◆ **TASK TO CARRY OUT**
For the data below, give the number of lines that include the word "length" and nothing else.

─── SUPPLIED DATA ───

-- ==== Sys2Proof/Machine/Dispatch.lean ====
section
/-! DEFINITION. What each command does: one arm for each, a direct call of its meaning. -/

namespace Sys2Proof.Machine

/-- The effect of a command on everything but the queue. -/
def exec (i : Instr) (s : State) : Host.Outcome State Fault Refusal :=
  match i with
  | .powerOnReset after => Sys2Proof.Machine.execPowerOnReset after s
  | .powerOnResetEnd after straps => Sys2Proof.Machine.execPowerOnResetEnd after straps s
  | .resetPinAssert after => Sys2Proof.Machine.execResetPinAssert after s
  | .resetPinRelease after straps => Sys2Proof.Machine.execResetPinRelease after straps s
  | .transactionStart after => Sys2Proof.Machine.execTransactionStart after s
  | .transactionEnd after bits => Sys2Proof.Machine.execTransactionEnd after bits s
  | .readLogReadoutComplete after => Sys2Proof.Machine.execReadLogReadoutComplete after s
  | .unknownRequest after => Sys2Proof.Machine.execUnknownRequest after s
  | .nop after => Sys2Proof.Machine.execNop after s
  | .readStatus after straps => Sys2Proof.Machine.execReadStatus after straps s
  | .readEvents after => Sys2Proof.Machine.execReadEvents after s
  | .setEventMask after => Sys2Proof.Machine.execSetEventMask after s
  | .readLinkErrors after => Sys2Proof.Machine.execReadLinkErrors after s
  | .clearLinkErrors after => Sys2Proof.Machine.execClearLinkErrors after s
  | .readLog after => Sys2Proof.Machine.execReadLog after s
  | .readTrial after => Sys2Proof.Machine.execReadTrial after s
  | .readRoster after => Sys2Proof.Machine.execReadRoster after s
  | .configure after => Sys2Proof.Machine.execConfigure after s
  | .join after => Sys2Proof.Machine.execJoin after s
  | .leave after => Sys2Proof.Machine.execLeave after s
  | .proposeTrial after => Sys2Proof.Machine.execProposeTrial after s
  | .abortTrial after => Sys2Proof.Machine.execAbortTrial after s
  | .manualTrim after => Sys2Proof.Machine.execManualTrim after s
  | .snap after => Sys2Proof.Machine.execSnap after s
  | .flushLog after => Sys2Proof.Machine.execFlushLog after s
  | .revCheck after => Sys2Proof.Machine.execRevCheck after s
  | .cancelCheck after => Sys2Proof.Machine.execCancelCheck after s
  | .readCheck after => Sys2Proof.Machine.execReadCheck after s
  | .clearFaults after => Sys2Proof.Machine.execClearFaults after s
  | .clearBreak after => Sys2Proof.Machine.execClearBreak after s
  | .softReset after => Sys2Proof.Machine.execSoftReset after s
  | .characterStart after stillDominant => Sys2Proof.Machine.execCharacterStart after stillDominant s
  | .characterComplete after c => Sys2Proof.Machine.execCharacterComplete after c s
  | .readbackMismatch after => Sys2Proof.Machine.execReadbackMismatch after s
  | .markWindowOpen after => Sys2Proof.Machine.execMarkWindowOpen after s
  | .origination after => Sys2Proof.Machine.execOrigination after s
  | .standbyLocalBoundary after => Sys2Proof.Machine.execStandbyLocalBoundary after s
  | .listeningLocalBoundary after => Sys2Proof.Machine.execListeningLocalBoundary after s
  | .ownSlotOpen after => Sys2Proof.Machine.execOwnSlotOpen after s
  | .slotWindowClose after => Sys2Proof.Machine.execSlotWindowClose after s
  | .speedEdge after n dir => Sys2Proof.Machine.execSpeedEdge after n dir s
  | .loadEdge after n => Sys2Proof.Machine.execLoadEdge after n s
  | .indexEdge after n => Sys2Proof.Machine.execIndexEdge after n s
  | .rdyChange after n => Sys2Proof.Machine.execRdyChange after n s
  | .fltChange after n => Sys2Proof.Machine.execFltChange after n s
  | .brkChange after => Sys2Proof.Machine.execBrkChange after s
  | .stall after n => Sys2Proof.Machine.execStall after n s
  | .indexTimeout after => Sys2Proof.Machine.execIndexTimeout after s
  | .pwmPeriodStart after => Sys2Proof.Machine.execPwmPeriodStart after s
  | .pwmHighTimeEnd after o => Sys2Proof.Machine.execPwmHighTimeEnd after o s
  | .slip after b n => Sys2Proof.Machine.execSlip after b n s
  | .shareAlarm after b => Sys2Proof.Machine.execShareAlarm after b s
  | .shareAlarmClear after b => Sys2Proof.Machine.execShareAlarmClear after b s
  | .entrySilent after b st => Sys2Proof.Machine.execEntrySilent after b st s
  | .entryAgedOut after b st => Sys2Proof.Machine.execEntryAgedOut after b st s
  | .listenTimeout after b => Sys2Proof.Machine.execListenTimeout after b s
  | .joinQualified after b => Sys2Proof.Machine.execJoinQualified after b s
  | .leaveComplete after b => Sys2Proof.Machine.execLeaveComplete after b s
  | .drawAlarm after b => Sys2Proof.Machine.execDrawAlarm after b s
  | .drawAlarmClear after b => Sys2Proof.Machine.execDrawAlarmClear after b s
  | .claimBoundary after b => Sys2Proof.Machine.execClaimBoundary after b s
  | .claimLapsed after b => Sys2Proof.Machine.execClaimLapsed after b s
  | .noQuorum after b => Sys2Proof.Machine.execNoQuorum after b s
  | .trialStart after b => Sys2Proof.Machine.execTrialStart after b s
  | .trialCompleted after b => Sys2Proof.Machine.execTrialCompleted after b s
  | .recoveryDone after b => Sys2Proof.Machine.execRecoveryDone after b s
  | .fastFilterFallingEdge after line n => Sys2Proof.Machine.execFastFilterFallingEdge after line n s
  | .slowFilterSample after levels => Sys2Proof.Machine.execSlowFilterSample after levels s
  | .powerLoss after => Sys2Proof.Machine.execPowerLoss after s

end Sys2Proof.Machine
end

───
─── SUPPLIED DATA ───

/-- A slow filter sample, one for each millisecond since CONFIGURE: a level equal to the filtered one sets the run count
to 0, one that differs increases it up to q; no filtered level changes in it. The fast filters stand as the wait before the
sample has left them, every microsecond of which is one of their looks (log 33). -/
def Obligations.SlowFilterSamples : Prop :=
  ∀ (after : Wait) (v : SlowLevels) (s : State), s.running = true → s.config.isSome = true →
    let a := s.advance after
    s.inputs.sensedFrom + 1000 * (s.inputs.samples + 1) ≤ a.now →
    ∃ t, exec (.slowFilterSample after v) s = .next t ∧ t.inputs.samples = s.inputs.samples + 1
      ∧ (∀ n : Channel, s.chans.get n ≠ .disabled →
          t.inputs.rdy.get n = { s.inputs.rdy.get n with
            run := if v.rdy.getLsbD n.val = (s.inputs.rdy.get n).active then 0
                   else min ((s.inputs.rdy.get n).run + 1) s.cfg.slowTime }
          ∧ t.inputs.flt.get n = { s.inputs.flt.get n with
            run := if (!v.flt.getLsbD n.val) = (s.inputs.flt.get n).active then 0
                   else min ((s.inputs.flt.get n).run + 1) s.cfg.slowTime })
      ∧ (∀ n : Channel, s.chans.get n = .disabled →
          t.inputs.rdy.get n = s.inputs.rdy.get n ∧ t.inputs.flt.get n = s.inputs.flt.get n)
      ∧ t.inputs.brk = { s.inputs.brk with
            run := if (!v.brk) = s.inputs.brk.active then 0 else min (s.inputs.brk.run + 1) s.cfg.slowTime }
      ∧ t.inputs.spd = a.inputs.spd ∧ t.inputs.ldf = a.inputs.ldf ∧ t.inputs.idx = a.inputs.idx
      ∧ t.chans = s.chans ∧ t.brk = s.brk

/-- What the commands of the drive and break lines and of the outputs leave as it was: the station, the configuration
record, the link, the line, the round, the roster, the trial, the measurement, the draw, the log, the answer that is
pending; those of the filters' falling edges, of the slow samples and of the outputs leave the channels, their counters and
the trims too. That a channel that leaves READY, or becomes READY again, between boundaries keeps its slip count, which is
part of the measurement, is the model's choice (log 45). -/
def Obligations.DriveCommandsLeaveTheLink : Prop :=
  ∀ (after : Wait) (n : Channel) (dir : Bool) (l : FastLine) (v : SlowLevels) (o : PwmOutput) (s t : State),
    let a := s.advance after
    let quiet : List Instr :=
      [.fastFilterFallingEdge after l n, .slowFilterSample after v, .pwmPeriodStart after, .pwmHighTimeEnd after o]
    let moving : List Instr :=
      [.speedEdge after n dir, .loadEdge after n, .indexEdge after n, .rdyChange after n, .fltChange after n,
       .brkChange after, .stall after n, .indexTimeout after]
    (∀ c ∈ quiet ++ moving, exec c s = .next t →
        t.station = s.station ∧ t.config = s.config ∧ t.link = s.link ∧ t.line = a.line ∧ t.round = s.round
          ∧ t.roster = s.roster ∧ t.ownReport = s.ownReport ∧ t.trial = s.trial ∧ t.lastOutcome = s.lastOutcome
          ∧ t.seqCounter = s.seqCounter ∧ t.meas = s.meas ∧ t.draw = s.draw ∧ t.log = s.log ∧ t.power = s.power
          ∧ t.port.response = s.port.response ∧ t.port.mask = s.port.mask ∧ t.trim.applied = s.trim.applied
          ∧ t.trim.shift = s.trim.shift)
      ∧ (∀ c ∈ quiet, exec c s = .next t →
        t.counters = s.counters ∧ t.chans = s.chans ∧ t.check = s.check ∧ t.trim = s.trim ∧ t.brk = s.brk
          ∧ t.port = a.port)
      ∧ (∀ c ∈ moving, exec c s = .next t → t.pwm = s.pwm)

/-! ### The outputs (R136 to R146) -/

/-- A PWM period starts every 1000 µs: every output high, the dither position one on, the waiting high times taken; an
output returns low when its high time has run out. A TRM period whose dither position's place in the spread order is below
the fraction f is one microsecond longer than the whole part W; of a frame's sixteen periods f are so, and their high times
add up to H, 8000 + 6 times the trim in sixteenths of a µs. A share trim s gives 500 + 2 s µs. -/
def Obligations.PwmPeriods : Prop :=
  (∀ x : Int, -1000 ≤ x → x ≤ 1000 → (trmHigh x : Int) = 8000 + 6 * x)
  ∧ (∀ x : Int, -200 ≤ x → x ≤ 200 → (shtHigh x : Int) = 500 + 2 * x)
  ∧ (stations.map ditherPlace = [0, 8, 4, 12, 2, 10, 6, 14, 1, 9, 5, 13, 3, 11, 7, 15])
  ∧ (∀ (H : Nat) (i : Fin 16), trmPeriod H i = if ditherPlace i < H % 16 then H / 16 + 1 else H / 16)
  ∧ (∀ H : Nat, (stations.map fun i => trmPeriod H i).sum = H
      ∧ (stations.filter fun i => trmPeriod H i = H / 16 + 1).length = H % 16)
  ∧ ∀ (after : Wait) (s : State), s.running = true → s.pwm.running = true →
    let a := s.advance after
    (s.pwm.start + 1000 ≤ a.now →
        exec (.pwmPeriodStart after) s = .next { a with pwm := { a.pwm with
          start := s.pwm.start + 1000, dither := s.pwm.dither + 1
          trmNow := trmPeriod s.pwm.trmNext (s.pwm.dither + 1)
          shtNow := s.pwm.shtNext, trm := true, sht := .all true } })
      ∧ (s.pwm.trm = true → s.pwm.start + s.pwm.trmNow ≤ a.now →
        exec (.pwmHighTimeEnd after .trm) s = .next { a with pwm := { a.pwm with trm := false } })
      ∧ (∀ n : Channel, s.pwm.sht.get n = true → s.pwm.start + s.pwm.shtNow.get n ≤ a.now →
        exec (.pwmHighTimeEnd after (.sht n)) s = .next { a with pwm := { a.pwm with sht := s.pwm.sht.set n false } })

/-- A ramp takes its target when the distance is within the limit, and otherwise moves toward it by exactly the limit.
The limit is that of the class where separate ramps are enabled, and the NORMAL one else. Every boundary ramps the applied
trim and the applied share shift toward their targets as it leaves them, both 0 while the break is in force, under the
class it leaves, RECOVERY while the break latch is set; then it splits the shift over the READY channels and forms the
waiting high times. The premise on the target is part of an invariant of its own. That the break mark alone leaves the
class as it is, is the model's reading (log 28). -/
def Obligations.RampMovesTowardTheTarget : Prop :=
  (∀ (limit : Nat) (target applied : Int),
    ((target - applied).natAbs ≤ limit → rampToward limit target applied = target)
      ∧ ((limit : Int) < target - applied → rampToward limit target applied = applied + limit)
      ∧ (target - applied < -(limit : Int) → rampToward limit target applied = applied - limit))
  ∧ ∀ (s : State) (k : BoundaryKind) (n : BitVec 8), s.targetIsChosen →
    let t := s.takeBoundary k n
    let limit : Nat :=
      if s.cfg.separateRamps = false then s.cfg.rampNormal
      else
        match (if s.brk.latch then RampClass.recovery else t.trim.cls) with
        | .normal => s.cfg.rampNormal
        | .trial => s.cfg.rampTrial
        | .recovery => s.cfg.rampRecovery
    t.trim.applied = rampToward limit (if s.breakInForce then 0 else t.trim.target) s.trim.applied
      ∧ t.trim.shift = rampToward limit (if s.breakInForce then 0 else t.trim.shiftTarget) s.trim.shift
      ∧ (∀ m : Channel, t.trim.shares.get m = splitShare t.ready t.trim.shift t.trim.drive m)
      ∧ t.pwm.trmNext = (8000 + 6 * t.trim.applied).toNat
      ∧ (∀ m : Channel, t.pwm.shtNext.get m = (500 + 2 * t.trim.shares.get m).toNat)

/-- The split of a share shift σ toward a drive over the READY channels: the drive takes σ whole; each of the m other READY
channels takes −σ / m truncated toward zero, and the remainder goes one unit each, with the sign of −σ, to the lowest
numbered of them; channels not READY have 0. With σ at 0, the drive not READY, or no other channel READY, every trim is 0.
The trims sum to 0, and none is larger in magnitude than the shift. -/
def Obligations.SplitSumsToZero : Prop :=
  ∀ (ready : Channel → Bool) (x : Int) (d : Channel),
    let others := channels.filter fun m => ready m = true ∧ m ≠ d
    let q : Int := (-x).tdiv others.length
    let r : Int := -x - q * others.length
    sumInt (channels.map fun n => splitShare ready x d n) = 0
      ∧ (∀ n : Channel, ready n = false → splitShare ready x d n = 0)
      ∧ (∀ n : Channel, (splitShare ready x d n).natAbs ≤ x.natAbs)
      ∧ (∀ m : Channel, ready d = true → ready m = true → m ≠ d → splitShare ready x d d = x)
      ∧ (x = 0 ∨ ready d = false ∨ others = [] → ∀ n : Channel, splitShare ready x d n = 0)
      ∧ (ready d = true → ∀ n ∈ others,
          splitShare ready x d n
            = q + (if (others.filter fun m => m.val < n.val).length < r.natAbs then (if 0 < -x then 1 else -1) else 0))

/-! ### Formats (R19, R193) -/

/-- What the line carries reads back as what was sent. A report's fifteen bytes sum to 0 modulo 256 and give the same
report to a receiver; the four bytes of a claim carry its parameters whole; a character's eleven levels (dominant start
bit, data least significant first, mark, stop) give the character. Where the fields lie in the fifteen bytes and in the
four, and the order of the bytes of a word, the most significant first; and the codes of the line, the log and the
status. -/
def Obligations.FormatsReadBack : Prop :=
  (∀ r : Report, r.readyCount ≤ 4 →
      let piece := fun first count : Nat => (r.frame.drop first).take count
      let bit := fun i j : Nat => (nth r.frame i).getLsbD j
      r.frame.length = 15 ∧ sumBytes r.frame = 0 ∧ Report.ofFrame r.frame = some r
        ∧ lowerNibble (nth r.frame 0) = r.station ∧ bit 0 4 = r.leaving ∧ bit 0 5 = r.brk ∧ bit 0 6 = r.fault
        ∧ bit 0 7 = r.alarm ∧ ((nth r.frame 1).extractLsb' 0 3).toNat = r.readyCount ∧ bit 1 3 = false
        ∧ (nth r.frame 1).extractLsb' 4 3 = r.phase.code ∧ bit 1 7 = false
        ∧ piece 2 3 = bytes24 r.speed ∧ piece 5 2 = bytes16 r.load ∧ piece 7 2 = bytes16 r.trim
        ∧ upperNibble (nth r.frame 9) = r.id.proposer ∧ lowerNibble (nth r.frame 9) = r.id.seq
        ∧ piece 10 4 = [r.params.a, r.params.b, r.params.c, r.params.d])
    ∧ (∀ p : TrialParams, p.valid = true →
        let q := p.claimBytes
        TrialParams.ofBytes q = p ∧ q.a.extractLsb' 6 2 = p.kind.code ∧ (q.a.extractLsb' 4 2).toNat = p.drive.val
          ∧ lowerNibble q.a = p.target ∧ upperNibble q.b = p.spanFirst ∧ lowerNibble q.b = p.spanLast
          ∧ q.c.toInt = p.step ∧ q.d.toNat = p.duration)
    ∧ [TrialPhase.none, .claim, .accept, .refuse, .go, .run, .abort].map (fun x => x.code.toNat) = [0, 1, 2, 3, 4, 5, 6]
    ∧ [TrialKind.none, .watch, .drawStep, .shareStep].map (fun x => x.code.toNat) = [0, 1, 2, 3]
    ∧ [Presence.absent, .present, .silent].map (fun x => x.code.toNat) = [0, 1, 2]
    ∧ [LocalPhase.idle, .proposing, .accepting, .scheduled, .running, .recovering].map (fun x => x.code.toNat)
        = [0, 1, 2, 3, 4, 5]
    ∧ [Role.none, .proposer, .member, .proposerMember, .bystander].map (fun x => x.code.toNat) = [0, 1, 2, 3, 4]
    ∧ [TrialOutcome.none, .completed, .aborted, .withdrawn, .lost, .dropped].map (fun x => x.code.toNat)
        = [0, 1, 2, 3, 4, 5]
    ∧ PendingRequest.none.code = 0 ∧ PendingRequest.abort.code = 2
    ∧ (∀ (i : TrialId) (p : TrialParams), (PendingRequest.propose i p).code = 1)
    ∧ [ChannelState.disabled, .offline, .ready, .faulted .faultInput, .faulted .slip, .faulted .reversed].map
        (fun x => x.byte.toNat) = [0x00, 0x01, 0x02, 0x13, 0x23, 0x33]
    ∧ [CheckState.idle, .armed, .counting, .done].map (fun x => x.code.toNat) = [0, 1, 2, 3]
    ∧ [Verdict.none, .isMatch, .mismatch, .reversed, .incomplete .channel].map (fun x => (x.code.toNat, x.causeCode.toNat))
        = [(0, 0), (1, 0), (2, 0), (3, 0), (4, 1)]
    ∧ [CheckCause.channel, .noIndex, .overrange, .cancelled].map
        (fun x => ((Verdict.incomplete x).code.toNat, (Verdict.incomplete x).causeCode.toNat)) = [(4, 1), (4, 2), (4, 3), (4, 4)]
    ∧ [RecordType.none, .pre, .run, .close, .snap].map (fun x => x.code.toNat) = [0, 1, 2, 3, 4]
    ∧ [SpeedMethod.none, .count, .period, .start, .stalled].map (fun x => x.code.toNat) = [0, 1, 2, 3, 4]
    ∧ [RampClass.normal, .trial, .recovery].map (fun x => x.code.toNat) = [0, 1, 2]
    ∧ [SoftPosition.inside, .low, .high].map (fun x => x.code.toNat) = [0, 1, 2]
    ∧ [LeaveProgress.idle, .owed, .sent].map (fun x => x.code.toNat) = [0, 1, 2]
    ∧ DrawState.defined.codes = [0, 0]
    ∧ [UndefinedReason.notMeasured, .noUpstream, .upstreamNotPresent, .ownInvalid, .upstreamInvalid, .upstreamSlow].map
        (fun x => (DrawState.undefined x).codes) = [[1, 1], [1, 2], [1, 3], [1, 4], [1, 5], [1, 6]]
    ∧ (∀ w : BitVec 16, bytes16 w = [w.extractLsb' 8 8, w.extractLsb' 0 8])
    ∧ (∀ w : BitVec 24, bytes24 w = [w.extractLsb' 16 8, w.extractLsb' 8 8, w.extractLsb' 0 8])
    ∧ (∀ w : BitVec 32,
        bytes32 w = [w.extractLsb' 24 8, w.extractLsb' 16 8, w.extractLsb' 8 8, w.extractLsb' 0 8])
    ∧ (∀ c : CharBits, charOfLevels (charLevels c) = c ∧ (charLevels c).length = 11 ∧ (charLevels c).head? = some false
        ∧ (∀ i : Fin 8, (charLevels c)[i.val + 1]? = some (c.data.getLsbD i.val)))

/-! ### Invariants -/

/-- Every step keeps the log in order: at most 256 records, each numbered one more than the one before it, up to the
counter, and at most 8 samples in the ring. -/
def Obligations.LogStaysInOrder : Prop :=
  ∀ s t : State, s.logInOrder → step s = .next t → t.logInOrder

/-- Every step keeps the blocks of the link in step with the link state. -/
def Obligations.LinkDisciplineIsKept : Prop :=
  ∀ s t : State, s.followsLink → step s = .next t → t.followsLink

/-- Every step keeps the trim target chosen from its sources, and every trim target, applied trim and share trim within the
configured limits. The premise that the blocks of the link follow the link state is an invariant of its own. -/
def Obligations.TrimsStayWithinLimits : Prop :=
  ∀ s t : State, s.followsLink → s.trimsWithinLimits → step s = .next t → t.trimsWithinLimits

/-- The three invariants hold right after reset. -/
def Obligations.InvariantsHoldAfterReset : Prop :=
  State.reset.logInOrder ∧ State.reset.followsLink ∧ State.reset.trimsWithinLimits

───

◆ **EXERCISE OUTPUT**
6